___ Supplied records

-- ==== Sys2Proof/Machine/Ops.lean ====
section
/-! DEFINITION. The named operations over memories, registers and ports that the meanings share: byte access, slices, beginning and
answering an operation, outputs and the transport's answers, the resets of the ring and the parser, error entry and error return. -/

namespace Sys2Proof.Machine

/-! ### Memories: every access is one byte (R65) -/

/-- One byte; none where nothing has been written (R48, R49). -/
def Memory.read : Memory → Nat → Option Byte
  | [], _ => none
  | (a, b) :: m, i => if i = a then some b else Memory.read m i

/-- Stores one byte, keeping the indices rising. -/
def Memory.write : Memory → Nat → Byte → Memory
  | [], i, v => [(i, v)]
  | (a, b) :: m, i, v =>
    if i < a then (i, v) :: (a, b) :: m
    else if i = a then (i, v) :: m
    else (a, b) :: Memory.write m i v

/-- Stores bytes at `i, i+1, ...`, one at a time (R65). -/
def Memory.writeAll : Memory → Nat → List Byte → Memory
  | m, _, [] => m
  | m, i, b :: bs => Memory.writeAll (Memory.write m i b) (i + 1) bs

/-- Canonical form: the indices rise strictly (no index reads a value by being unlisted). -/
def Memory.wf : Memory → Bool
  | [] => true
  | [_] => true
  | (a, _) :: (b, y) :: m => decide (a < b) && Memory.wf ((b, y) :: m)

/-- Every listed index is below `n`. -/
def Memory.below (n : Nat) : Memory → Bool
  | [] => true
  | (a, _) :: m => decide (a < n) && Memory.below n m

/-- `rx_fb[i]`; a slot nothing has written holds a free value (R48; assumption 10). -/
def State.rxByte (s : State) (i : Nat) : Byte := (s.rxFb.read i).getD (Config.freeRxSlot i)

/-- `tx_fb[i]`; a slot nothing has written holds a free value (R48; assumption 10). -/
def State.txByte (s : State) (i : Nat) : Byte := (s.txFb.read i).getD (Config.freeTxSlot i)

/-- `rx_fb[i .. i + n - 1]`. -/
def State.rxSlice (s : State) (i n : Nat) : List Byte := (List.range n).map fun k => s.rxByte (i + k)

/-- `tx_fb[i .. i + n - 1]`. -/
def State.txSlice (s : State) (i n : Nat) : List Byte := (List.range n).map fun k => s.txByte (i + k)

/-- `rx_fb[i] <- b` (R30). -/
def State.putRx (s : State) (i : Nat) (b : Byte) : State := { s with rxFb := s.rxFb.write i b }

/-- Rebuilds `tx_fb` from slot 0 and sets `tx_len` (R37, R150). Slots past the new frame keep their bytes. -/
def State.buildTx (s : State) (frame : List Byte) : State :=
  { s with txFb := s.txFb.writeAll 0 frame, txLen := frame.length }

/-! ### Answering and emitting (R8, R15) -/

/-- An operation begins: the answer and the outputs of the one before are gone from the ports (assumption 11). -/
def State.takeOp (s : State) : State := { s with answer := none, outs := [] }

/-- `return <CODE>` (R15). -/
def State.reply (s : State) (c : Result) : State := { s with answer := some ⟨c, none⟩ }

/-- `return (OK, bit)` (R160). -/
def State.replyBit (s : State) (b : Bool) : State := { s with answer := some ⟨.ok, some b⟩ }

/-- `emit <OUTPUT>(args)` (R15). -/
def State.emit (s : State) (o : Output) : State := { s with outs := s.outs ++ [o] }

/-- One free value has been drawn. -/
def State.drawFree (s : State) : State := { s with draws := s.draws + 1 }

/-- The transport's answer to the request being emitted (R11): lined up, or free (assumption 3). -/
def State.nextAnswer (s : State) : Bool :=
  match s.xpAnswers with
  | b :: _ => b
  | [] => Config.freeAnswer s.draws

/-- The same request uses its answer up. -/
def State.popAnswer (s : State) : State :=
  match s.xpAnswers with
  | _ :: bs => { s with xpAnswers := bs }
  | [] => { s with draws := s.draws + 1 }

/-! ### Resets of the parts (R118, R131) -/

/-- `rb_reset()` (R118): both indices unset, the overflow flag cleared, `rb_mem` kept. -/
def State.rbReset (s : State) : State := { s with rbHead := -1, rbTail := -1, rbOvf := false }

/-- `rx_reset()` (R131): wait for a header, forget a stored first magic byte; everything else is kept. -/
def State.rxReset (s : State) : State := { s with rxState := .waitingHeader, rxHdr1 := false }

/-! ### Error entry and error return (R222, R223) -/

/-- Taking a transport error changes exactly one element, `link`, and that only from `Operational` (R193, R222, R224).
Nothing is saved and control goes nowhere. -/
def State.enterError (s : State) : State :=
  if s.link = .operational then { s with link := .transportError } else s

/-- The unconditional resets of `recover()` (R195). -/
def State.wipe (s : State) : State := { s.rxReset.rbReset with txState := .idle }

/-- `recover()` (R195): the resets, then `XP_ABORT`, then, if that was accepted, `XP_RX_START(cfg_n)`; `link` becomes `Operational`
only if both were accepted. The Boolean is what the primitive returns. -/
def State.recover (s : State) : Bool × State :=
  let s1 := s.wipe.emit .xpAbort
  if s1.nextAnswer then
    let s2 := s1.popAnswer.emit (.xpRxStart s.cfgN)
    if s2.nextAnswer then (true, { s2.popAnswer with link := .operational })
    else (false, s2.popAnswer)
  else (false, s1.popAnswer)

end Sys2Proof.Machine
end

______

From top to bottom, repeat the data above without alteration.

-- ==== Sys2Proof/Machine/Ops.lean ====
section
/-! DEFINITION. The named operations over memories, registers and ports that the meanings share: byte access, slices, beginning and
answering an operation, outputs and the transport's answers, the resets of the ring and the parser, error entry and error return. -/

namespace Sys2Proof.Machine

/-! ### Memories: every access is one byte (R65) -/

/-- One byte; none where nothing has been written (R48, R49). -/
def Memory.read : Memory → Nat → Option Byte
  | [], _ => none
  | (a, b) :: m, i => if i = a then some b else Memory.read m i

/-- Stores one byte, keeping the indices rising. -/
def Memory.write : Memory → Nat → Byte → Memory
  | [], i, v => [(i, v)]
  | (a, b) :: m, i, v =>
    if i < a then (i, v) :: (a, b) :: m
    else if i = a then (i, v) :: m
    else (a, b) :: Memory.write m i v

/-- Stores bytes at `i, i+1, ...`, one at a time (R65). -/
def Memory.writeAll : Memory → Nat → List Byte → Memory
  | m, _, [] => m
  | m, i, b :: bs => Memory.writeAll (Memory.write m i b) (i + 1) bs

/-- Canonical form: the indices rise strictly (no index reads a value by being unlisted). -/
def Memory.wf : Memory → Bool
  | [] => true
  | [_] => true
  | (a, _) :: (b, y) :: m => decide (a < b) && Memory.wf ((b, y) :: m)

/-- Every listed index is below `n`. -/
def Memory.below (n : Nat) : Memory → Bool
  | [] => true
  | (a, _) :: m => decide (a < n) && Memory.below n m

/-- `rx_fb[i]`; a slot nothing has written holds a free value (R48; assumption 10). -/
def State.rxByte (s : State) (i : Nat) : Byte := (s.rxFb.read i).getD (Config.freeRxSlot i)

/-- `tx_fb[i]`; a slot nothing has written holds a free value (R48; assumption 10). -/
def State.txByte (s : State) (i : Nat) : Byte := (s.txFb.read i).getD (Config.freeTxSlot i)

/-- `rx_fb[i .. i + n - 1]`. -/
def State.rxSlice (s : State) (i n : Nat) : List Byte := (List.range n).map fun k => s.rxByte (i + k)

/-- `tx_fb[i .. i + n - 1]`. -/
def State.txSlice (s : State) (i n : Nat) : List Byte := (List.range n).map fun k => s.txByte (i + k)

/-- `rx_fb[i] <- b` (R30). -/
def State.putRx (s : State) (i : Nat) (b : Byte) : State := { s with rxFb := s.rxFb.write i b }

/-- Rebuilds `tx_fb` from slot 0 and sets `tx_len` (R37, R150). Slots past the new frame keep their bytes. -/
def State.buildTx (s : State) (frame : List Byte) : State :=
  { s with txFb := s.txFb.writeAll 0 frame, txLen := frame.length }

/-! ### Answering and emitting (R8, R15) -/

/-- An operation begins: the answer and the outputs of the one before are gone from the ports (assumption 11). -/
def State.takeOp (s : State) : State := { s with answer := none, outs := [] }

/-- `return <CODE>` (R15). -/
def State.reply (s : State) (c : Result) : State := { s with answer := some ⟨c, none⟩ }

/-- `return (OK, bit)` (R160). -/
def State.replyBit (s : State) (b : Bool) : State := { s with answer := some ⟨.ok, some b⟩ }

/-- `emit <OUTPUT>(args)` (R15). -/
def State.emit (s : State) (o : Output) : State := { s with outs := s.outs ++ [o] }

/-- One free value has been drawn. -/
def State.drawFree (s : State) : State := { s with draws := s.draws + 1 }

/-- The transport's answer to the request being emitted (R11): lined up, or free (assumption 3). -/
def State.nextAnswer (s : State) : Bool :=
  match s.xpAnswers with
  | b :: _ => b
  | [] => Config.freeAnswer s.draws

/-- The same request uses its answer up. -/
def State.popAnswer (s : State) : State :=
  match s.xpAnswers with
  | _ :: bs => { s with xpAnswers := bs }
  | [] => { s with draws := s.draws + 1 }

/-! ### Resets of the parts (R118, R131) -/

/-- `rb_reset()` (R118): both indices unset, the overflow flag cleared, `rb_mem` kept. -/
def State.rbReset (s : State) : State := { s with rbHead := -1, rbTail := -1, rbOvf := false }

/-- `rx_reset()` (R131): wait for a header, forget a stored first magic byte; everything else is kept. -/
def State.rxReset (s : State) : State := { s with rxState := .waitingHeader, rxHdr1 := false }

/-! ### Error entry and error return (R222, R223) -/

/-- Taking a transport error changes exactly one element, `link`, and that only from `Operational` (R193, R222, R224).
Nothing is saved and control goes nowhere. -/
def State.enterError (s : State) : State :=
  if s.link = .operational then { s with link := .transportError } else s

/-- The unconditional resets of `recover()` (R195). -/
def State.wipe (s : State) : State := { s.rxReset.rbReset with txState := .idle }

/-- `recover()` (R195): the resets, then `XP_ABORT`, then, if that was accepted, `XP_RX_START(cfg_n)`; `link` becomes `Operational`
only if both were accepted. The Boolean is what the primitive returns. -/
def State.recover (s : State) : Bool × State :=
  let s1 := s.wipe.emit .xpAbort
  if s1.nextAnswer then
    let s2 := s1.popAnswer.emit (.xpRxStart s.cfgN)
    if s2.nextAnswer then (true, { s2.popAnswer with link := .operational })
    else (false, s2.popAnswer)
  else (false, s1.popAnswer)

end Sys2Proof.Machine
end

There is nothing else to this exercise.